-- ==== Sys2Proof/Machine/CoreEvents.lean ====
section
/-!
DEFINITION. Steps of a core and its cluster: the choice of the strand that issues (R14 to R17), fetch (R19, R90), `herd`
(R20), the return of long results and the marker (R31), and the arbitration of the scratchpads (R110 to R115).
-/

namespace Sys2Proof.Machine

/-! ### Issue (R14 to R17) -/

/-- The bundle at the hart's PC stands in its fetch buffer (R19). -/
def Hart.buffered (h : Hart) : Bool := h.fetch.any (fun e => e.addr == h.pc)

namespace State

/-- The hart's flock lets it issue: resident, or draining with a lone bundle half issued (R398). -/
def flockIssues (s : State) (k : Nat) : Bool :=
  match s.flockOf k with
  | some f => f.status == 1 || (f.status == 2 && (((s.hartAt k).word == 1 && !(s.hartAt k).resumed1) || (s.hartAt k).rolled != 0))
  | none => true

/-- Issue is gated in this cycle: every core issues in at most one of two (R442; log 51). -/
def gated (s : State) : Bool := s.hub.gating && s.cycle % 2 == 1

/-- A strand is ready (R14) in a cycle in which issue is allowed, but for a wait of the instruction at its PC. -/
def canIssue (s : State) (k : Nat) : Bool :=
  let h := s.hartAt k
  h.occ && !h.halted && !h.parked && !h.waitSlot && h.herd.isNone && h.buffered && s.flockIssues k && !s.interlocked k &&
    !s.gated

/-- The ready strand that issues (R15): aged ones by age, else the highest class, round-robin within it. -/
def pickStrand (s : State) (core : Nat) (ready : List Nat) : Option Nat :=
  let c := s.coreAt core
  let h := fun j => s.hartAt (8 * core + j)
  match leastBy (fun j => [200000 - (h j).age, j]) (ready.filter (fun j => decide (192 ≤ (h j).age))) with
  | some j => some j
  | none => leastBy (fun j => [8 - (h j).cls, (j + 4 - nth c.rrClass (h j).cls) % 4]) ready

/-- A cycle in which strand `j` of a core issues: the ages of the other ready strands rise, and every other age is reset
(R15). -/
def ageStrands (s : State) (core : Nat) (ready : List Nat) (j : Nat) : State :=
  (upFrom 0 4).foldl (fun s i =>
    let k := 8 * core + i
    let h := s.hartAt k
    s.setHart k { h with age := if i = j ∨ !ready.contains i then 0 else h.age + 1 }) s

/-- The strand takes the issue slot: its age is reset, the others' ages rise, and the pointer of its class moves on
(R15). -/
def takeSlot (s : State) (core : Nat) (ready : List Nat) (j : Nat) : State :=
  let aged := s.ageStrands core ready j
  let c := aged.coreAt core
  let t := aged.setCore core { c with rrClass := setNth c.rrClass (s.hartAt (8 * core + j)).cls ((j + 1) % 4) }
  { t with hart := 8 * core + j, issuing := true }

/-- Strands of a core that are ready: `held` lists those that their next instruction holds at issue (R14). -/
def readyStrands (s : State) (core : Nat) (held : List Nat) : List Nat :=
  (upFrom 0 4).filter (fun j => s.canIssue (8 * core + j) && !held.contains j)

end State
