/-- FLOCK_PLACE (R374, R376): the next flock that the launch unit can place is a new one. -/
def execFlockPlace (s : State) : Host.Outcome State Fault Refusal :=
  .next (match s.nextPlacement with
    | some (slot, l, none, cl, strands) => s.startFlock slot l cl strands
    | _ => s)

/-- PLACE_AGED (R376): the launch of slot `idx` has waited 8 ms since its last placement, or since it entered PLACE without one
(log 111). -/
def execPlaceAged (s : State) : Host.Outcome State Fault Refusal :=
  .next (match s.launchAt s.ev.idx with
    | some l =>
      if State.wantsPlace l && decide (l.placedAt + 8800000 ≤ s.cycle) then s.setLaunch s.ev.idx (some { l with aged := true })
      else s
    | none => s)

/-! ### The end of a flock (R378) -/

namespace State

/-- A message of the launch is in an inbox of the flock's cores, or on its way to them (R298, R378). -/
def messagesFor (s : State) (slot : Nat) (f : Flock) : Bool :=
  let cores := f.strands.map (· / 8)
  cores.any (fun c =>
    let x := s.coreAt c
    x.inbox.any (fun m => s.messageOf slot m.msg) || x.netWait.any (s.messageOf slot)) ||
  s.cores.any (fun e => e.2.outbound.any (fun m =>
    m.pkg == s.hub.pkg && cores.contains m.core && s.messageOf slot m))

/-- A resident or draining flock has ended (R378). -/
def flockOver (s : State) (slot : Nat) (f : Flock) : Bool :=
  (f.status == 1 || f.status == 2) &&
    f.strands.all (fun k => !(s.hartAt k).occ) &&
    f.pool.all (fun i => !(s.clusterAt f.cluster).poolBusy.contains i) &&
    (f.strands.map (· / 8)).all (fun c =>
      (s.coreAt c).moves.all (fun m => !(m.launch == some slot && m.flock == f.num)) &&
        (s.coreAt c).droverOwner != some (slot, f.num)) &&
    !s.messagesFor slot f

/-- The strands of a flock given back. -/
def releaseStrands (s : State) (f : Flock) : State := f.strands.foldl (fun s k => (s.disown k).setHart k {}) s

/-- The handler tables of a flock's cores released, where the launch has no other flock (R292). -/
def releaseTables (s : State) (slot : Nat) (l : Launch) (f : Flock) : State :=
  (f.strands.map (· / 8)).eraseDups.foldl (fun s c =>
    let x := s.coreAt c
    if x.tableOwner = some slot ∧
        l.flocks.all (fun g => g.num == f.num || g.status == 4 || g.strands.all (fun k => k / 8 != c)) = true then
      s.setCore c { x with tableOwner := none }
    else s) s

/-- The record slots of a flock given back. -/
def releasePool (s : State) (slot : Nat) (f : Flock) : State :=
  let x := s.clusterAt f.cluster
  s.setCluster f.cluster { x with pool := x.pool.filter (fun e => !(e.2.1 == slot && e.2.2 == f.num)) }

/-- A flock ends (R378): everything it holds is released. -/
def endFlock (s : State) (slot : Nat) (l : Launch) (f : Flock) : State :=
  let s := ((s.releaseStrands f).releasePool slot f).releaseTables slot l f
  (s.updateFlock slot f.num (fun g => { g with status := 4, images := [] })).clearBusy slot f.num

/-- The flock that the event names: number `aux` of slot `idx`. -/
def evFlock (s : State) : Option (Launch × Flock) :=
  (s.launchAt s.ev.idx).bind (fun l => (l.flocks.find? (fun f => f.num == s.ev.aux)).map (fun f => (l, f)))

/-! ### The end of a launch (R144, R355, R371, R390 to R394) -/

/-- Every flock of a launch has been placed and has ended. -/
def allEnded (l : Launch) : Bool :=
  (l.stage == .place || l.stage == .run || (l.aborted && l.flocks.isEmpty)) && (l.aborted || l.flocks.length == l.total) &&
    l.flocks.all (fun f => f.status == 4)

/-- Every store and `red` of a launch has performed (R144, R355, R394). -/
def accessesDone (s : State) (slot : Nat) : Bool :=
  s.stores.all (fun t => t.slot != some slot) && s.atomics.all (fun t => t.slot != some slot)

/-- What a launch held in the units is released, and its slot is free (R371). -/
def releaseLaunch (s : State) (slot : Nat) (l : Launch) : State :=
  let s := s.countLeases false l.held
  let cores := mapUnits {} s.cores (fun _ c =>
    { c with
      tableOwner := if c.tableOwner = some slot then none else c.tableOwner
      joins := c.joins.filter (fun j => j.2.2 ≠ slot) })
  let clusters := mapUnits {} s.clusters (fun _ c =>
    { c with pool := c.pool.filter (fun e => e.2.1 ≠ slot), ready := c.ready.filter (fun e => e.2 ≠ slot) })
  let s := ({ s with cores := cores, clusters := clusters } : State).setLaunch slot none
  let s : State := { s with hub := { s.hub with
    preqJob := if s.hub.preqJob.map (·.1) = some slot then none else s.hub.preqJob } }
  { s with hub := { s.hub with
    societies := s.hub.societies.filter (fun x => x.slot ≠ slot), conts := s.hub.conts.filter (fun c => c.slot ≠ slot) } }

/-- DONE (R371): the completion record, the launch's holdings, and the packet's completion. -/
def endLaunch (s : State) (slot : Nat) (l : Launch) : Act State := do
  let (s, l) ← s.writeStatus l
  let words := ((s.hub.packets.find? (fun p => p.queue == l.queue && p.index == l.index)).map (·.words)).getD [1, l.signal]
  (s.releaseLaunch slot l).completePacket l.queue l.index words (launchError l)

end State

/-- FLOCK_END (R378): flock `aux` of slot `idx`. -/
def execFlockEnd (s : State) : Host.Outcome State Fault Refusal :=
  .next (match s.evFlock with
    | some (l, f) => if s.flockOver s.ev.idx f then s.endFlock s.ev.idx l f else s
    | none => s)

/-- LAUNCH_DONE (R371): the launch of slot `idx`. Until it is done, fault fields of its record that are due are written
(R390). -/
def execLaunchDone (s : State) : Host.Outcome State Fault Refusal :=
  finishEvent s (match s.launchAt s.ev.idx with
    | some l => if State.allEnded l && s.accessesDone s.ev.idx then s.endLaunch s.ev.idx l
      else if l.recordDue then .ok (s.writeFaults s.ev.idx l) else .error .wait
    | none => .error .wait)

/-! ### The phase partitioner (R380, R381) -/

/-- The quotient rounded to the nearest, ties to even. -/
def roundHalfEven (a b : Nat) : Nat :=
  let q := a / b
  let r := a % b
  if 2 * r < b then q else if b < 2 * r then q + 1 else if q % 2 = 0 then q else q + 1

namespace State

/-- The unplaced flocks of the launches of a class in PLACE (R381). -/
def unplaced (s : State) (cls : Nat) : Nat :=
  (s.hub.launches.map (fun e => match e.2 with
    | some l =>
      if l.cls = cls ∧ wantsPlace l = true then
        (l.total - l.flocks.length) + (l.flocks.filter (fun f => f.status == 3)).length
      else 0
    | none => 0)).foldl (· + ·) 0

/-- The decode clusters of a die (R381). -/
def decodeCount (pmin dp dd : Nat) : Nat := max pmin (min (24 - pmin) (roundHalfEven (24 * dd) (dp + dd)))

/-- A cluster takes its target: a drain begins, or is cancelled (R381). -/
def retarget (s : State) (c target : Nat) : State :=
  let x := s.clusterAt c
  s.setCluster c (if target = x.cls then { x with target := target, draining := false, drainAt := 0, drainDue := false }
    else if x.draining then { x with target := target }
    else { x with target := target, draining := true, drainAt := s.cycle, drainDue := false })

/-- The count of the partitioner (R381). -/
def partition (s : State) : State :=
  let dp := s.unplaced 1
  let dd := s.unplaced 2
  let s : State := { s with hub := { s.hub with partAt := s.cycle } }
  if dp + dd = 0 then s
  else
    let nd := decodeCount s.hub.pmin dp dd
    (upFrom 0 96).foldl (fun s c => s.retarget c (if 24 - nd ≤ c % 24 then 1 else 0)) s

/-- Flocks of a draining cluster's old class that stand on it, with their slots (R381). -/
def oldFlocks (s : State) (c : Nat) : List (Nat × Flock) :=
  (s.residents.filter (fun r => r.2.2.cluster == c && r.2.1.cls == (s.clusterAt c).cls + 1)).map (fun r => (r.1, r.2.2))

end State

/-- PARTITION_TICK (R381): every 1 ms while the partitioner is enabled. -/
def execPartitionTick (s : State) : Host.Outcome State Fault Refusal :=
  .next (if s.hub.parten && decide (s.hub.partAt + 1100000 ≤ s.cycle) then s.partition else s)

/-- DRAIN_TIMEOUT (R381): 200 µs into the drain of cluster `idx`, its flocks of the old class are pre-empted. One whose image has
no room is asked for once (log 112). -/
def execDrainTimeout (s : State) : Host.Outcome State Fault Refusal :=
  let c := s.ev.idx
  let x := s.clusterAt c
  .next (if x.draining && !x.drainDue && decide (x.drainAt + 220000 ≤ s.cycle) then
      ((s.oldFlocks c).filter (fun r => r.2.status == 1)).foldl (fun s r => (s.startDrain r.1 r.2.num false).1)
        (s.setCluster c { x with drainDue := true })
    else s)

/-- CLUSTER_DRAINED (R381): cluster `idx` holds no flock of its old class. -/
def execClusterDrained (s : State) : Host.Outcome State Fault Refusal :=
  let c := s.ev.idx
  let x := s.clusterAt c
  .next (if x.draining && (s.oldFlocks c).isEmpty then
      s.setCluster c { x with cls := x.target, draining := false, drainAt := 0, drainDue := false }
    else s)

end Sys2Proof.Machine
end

-.-.-

The answer must consist solely of the lines from the first line of the data to the line holding "DEFINITION. Steps of", each given again exactly.

-- ==== Sys2Proof/Machine/CoreEvents.lean ====
section
/-!
DEFINITION. Steps of a core and its cluster: the choice of the strand that issues (R14 to R17), fetch (R19, R90), `herd`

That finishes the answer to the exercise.